Determination: Core Efficiency Beats Cadre Count

Having watched the Pentium G3258 and Athlon X4 860K merchandise blows in no less than 20 games using two mid-range GPUs, the G3258 is undeniably faster and it'south the processor you want if yous're building our Budget Box with the intentions of gaming.

This might surprise a few of you given that the Athlon X4 860K is a quad-cadre chip clocked up to iv.0GHz, while the Pentium G3258 is a lowly dual-core that runs at iii.2GHz out of the box.

The problem for AMD, which nosotros accept seen time and time once again, is core efficiency. Having more cores bachelor isn't much use if they are slower. Moreover, just because a game can employ 4 cores (and all the games we tested could) doesn't mean a dual-core will be junior if two cores are working harder than four.

Most of the games saw the Athlon X4 860K working all four cores at 70% capacity or greater, with a few such as Culture: Beyond Earth, Thief, Battlefield Hardline and Battlefield 4 reaching xc%. Despite that, in all of those games the Pentium G3258 was equally fast or faster than the Athlon X4 860K.

Focusing on the overclocked iv.4GHz results we found that on boilerplate the Pentium G3258 was xv% faster than the Athlon X4 860K when paired with the Radeon R9 285 and xiv% faster with the GeForce GTX 960.

If we remove Assassin's Creed Unity results, which saw the Athlon X4 860K evangelize abnormally low results, the G3258 was still 13% faster with the R9 285 and nine% faster with the GTX 960.

Looking at the GTX 960 data, as this seems to be best case for the Athlon X4 860K (with the Assassin's Creed Unity results removed), nosotros find on average 4fps favoring the Pentium G3258. That's not a huge amount, merely every last frame counts in games such as The Witcher 3: Wild Hunt, Total State of war Attila, Dying Light, Arma 3, Metro Redux and Crysis iii for example where the boilerplate frame rate was 40fps or lower.

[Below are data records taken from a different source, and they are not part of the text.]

-- ==== Sys2Proof/Machine/Publish.lean ====
section
/-! DEFINITION. Windows (spec/13 R309 to R315): PUBLISH, UNPUB, their completion, withdrawal, registration anew. -/

namespace Sys2Proof.Machine

/-! ### PUBLISH (R310, R311) -/

/-- The addresses at which a range meets its pages: one in each 64 KiB, the smallest page (R385). -/
def pagePoints (base len : Nat) : List Nat :=
  (List.range ((base + len - 1) / 65536 - base / 65536 + 1)).map fun i => max base ((base / 65536 + i) * 65536)

/-- How a page of a range stands for PUBLISH (R310): one homed on a peer cannot be redirected here (log 23). -/
inductive PubPage where
  | ok (p : Page)
  | refused
  | fatal
  | wait (w : Walk)
  deriving DecidableEq, Repr

def State.pubPage (s : State) (k : Nat) (t : Team) (va : Nat) : PubPage :=
  let tag := tagOf (t.asid.setWidth 16) va
  match s.translate (vaultTlb tag va) tag va .store (!t.sys) false with
  | (.page p, _) => if p.pa / 2 ^ 52 == s.fabric.fmod.toNat then .ok p else .refused
  | (.protect, _) => .refused
  | (.fault _, _) => if s.isFatal k tag va .store then .fatal else .wait (t.walkFor k tag va .store)

/-- The TLBs keep the translations of the pages of a range that a registration has walked (R387). -/
def State.keepPages (s : State) (tag : BitVec 16) (base len : Nat) (user : Bool) : State :=
  (pagePoints base len).foldl (fun s va =>
    match s.translate (vaultTlb tag va) tag va .store user false with
    | (.page _, kept) => s.keepTlb (vaultTlb tag va) tag kept
    | _ => s) s

/-- What the checks of PUBLISH come to. -/
inductive PubStat where
  | ok
  | trap (cause : BitVec 8) (info : Nat)
  | wait (ws : List Walk)
  deriving DecidableEq, Repr

/-- TRAPINFO of a protection of PUBLISH and UNPUB. -/
def pubInfo (base reason : Nat) : Nat := base % 2 ^ 48 + reason * 2 ^ 48

/-- The range overlaps a standing, opening or closing window, or one kept for a saved gang, under the same tag ASID. -/
def State.overlapsWindow (s : State) (tag : BitVec 16) (base len : Nat) : Bool :=
  s.gangs.any fun e => e.2.windows.any fun w =>
    w.tag == tag && decide (w.base < base + len) && decide (base < w.base + w.len)

/-- The windows that a group of a gang holds on its core. -/
def State.windowsOf (s : State) (t : Team) : Nat :=
  match s.gang t.gangKey with
  | none => 0
  | some g => (g.windows.filter (·.group == t.group)).length

/-- The checks of PUBLISH in order (R310). -/
def State.pubCheck (s : State) (k : Nat) (t : Team) (base off len : Nat) : PubStat :=
  let tag := tagOf (t.asid.setWidth 16) base
  match [base, off, len].find? (· % 512 != 0) with
  | some v => .trap 0x03 v
  | none =>
    if len = 0 || t.launch.scratch < off + len then .trap 0x10 off
    else if base / 2 ^ 48 != 0 || base.testBit 47 != (base + len - 1).testBit 47 then .trap 0x05 (pubInfo base 0)
    else
      let pages := (pagePoints base len).map fun va => (va, s.pubPage k t va)
      if pages.any (·.2 == .refused) then .trap 0x05 (pubInfo base 0)
      else
        match pages.find? (·.2 == .fatal) with
        | some p => .trap 0x04 (p.1 / 65536 * 65536)
        | none =>
          let ws := pages.filterMap fun p => match p.2 with
            | .wait w => some w
            | _ => none
          if !ws.isEmpty then .wait ws
          else if s.overlapsWindow tag base len then .trap 0x05 (pubInfo base 1)
          else if 4 ≤ s.windowsOf t then .trap 0x05 (pubInfo base 2)
          else .ok

/-- PUBLISH as its check sends it: the window opens and the team awaits the completion (R309). -/
def pubSend (base off len : Nat) (s : State) (k : Nat) (t : Team) : State :=
  let w : Window :=
    { base := base, len := len, off := off, group := t.group, tag := tagOf (t.asid.setWidth 16) base }
  let s := s.keepPages w.tag base len (!t.sys)
  (s.setTeam k { t.retire with await := some (.publish base) }).modGang t.gangKey fun g =>
    { g with windows := g.windows ++ [w] }

/-- The checks of PUBLISH, then `go` where they pass (R310). -/
def State.pubChecked (s : State) (k : Nat) (t : Team) (base off len : Nat) (go : State → Nat → Team → State) : State :=
  match s.pubCheck k t base off len with
  | .trap c info => (s.setTeam k t).accessTrap k t (t.at c (BitVec.ofNat 64 info))
  | .wait ws => s.askAll t ws []
  | .ok => go s k t

/-- PUBLISH performed: its checks and the opening of the window. -/
def publishBody (f : EN) (s : State) (k : Nat) (t : Team) : State :=
  let base := (t.sreg f.a.toNat).toNat
  let off := (t.sreg f.b.toNat).toNat % 2 ^ 63
  let len := (t.sreg f.c.toNat).toNat
  s.pubChecked k t base off len (pubSend base off len)

/-- PUBLISH (R309 to R311): under DET, once its checks pass, it waits for its serial slot (R365). -/
def execPublish (f : EN) (s : State) : Result :=
  issueScalar s (fun _ => [f.a.toNat, f.b.toNat, f.c.toNat]) fun k t =>
    if t.txstat.active then .next (s.raise k (t.misuse (wordOf (.publish f))))
    else
      match s.pubCheck k t (t.sreg f.a.toNat).toNat ((t.sreg f.b.toNat).toNat % 2 ^ 63) (t.sreg f.c.toNat).toNat with
      | .ok => syncOp (.publish f) s k (t.detIf t.sys 6) (publishBody f)
      | _ => .next (publishBody f s k t)

/-- The home line of each line of a window (R311); none while a page must be walked, or names a peer, whose lines have no home memory
here (log 23). -/
def State.windowHome (s : State) (user : Bool) (w : Window) : List Nat → Option (Tab Line)
  | [] => some []
  | n :: rest =>
    let va := w.base + 128 * n
    match s.translate (vaultTlb w.tag va) w.tag va .store user false, s.windowHome user w rest with
    | (.page p, _), some t =>
      if p.pa / 2 ^ 52 != s.fabric.fmod.toNat then none
      else some ((n, { pa := p.pa + (va - p.va), r := p.r, w := p.w, x := p.x, u := p.u, c := p.c }) :: t)
    | _, _ => none

/-- Every cached copy of a window's range is written back and removed (R311 step 1). -/
def State.evictRange (s : State) (w : Window) : State :=
  (List.range (w.len / 128)).foldl (fun s n => s.evictLine (lineKey w.tag (w.base + 128 * n))) s

/-- The range of a window `w` is redirected to its pool as `w'` (R311 step 2): stores on their way to it go there. `fill` says that
the pool has been filled with the content of the range. -/
def State.redirect (s : State) (g : Nat) (w w' : Window) (fill : Bool) : State :=
  (s.modGang g fun gg => { gg with windows := gg.windows.map fun x => if x == w then w' else x }).relocateIn g w' fill

/-- A team stops awaiting. -/
def State.endAwait (s : State) (k : Nat) : State := s.modTeam k fun t => { t with await := none }

/-- PUBLISH_COMPLETION: the range is redirected to the owner pool and the team goes on (R311). -/
def execPublishCompletion (team : Nat) (s : State) : Result :=
  match s.team team with
  | none => .next s
  | some t =>
    match t.await, s.gang t.gangKey with
    | some (.publish base), some g =>
      match g.windows.find? fun w =>
          w.base == base && w.group == t.group && w.tag == tagOf (t.asid.setWidth 16) base && w.stat == .opening with
      | none => .next s
      | some w =>
        let s := (s.evictRange w).keepPages w.tag w.base w.len (!t.sys)
        match s.windowHome (!t.sys) w (List.range (w.len / 128)) with
        | none => .next s
        | some home =>
          let w' := { w with stat := .standing, home := home }
          .next ((s.redirect t.gangKey w w' false).endAwait team)
    | _, _ => .next s

/-! ### UNPUB and withdrawal (R312, R313) -/

/-- A window that stands at a base for a group of teams. -/
def Window.standsAt (w : Window) (base group : Nat) : Bool := w.base == base && w.group == group && w.stat == .standing

/-- The window that UNPUB names by its base (R312). Of two at one base, under different tags, it is that of the team's own ASID if there
is one: the spec does not say which (DESIGN CHOICE, log 114). -/
def State.unpubWindow (s : State) (t : Team) (base : Nat) : Option Window :=
  (s.gang t.gangKey).bind fun g =>
    (g.windows.find? fun w => w.standsAt base t.group && w.tag == tagOf (t.asid.setWidth 16) base).or
      (g.windows.find? (·.standsAt base t.group))

/-- UNPUB performed: the window's withdrawal begins and the team awaits its end; another base is refused (R312). -/
def unpubBody (f : EN) (s : State) (k : Nat) (t : Team) : State :=
  let base := (t.sreg f.a.toNat).toNat
  match s.unpubWindow t base with
  | none => (s.setTeam k t).raise k (t.at 0x05 (BitVec.ofNat 64 (pubInfo base 3)))
  | some w =>
    (s.setTeam k { t.retire with await := some (.unpub base w.tag) }).modGang t.gangKey fun g =>
      { g with windows := g.windows.map fun x => if x == w then { w with stat := .closing } else x }

/-- UNPUB (R309, R312). -/
def execUnpub (f : EN) (s : State) : Result :=
  issueScalar s (fun _ => [f.a.toNat]) fun k t =>
    let base := (t.sreg f.a.toNat).toNat
    if t.txstat.active then .next (s.raise k (t.misuse (wordOf (.unpub f))))
    else if (s.unpubWindow t base).isSome then
      syncOp (.unpub f) s k (t.detIf t.sys 6) (unpubBody f)
    else .next (unpubBody f s k t)

/-- Every line of a window goes home whole (R313 step 3). -/
def State.windowBack (s : State) (g : Nat) (w : Window) : State :=
  (List.range (w.len / 128)).foldl (fun s n => s.flushWindowLine g w (w.base + 128 * n)) s

/-- No cache holds a line of a window's range: what is read there from now on is home memory (R313 step 4). -/
def State.dropRange (s : State) (w : Window) : State :=
  (List.range (w.len / 128)).foldl (fun s n => s.dropLine (lineKey w.tag (w.base + 128 * n))) s

/-- Teams of a gang that await the withdrawal of a window go on. -/
def State.endUnpub (s : State) (g base : Nat) (tag : BitVec 16) : State :=
  { s with teams := s.teams.map fun e =>
      (e.1, if e.2.gangKey == g && e.2.await == some (.unpub base tag) then { e.2 with await := none } else e.2) }

/-- WINDOW_WITHDRAWAL: the window's lines are written home and its range is redirected there (R313). A saved gang keeps
the window to be registered again (R314). -/
def execWindowWithdrawal (gang : Nat) (base : Nat) (s : State) : Result :=
  match s.gang gang with
  | none => .next s
  | some g =>
    match g.windows.find? fun w => w.base == base && w.stat == .closing with
    | none => .next s
    | some w =>
      if s.ownerBusy gang w then .next s
      else
      let s := ((s.windowBack gang w).dropRange w).relocateOut gang w
      let s := s.modGang gang fun g =>
        { g with windows :=
            if g.stat == .saved then g.windows.map fun x => if x == w then { w with stat := .dormant, home := [] } else x
            else g.windows.filter (· != w) }
      .next ((s.endUnpub gang base w.tag).settleGang gang)

/-! ### Registration anew (R314) -/

/-- Fill a window's scratchpad lines from home memory (R314), which counts as transfers (R394). -/
def State.windowFill (s : State) (g : Nat) (w : Window) : State :=
  w.home.foldl (fun s e =>
    let p := s.poolAt g w.group
    let off := w.off + 128 * e.1
    let pa := e.2.pa % 2 ^ 52
    let bad := [0, 1, 2, 3].filter fun i => s.physBad (pa / 32 + i)
    (s.setPool g w.group
      { mem := Memory.copy s.phys pa p.mem off 128
        poison := bad.foldl (fun l i => insertNat (off / 32 + i) l) (p.poison.filter fun n => n / 4 != off / 128)
      }).countTransfer pa e.2.c) s

/-- A dormant window of a gang that has been placed again stands, filled from home; none while a page must be walked. -/
def State.reopen (s : State) (g : Nat) (w : Window) : Option State :=
  let s := (s.evictRange w).keepPages w.tag w.base w.len false
  match s.windowHome false w (List.range (w.len / 128)) with
  | none => none
  | some home =>
    let w' := { w with stat := .standing, home := home }
    some ((s.windowFill g w').redirect g w w' true)

end Sys2Proof.Machine
end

For a lot of the games, such every bit Tomb Raider, Sleeping Dogs, Battlefield Hardline, Watch_Dogs, Hitman: Absolution and Dragon Historic period: Inquisition, performance was so shut it really didn't matter, so y'all could happily go either way. Sadly though, the Athlon just doesn't evangelize the aforementioned consistency as the Pentium G3258, beingness much slower at times.

At this betoken you may have noticed we decided to skip the power consumption testing. We didn't encounter the need to dredge upward those results for this type of commodity, we all know Intel is much more than efficient here based on results from previous articles.

Finally, aside from performance, the Pentium G3258 and its LGA1150 platform offers another advantages over the FM2+ Athlon X4 860K. Upgradability is a cardinal feature here, as gamers have the option to drop in a Core i3, i5 or even i7 processor down the track.

Touching on that a niggling more, the Core i3 isn't really an ideal upgrade. Although it does back up four threads thanks to Hyper-Threading, the highest clocked model runs at merely 3.8GHz with no Turbo boost, so it won't be much of an upgrade from an overclocked G3258, if at all.

The Core i7 makes little sense for gaming if you intendance nearly value so this leaves the Core i5 range and for LGA1150 users there are plenty of options, from the $185 Core i5-4430 to the $240 fully unlocked Core i5-4690K.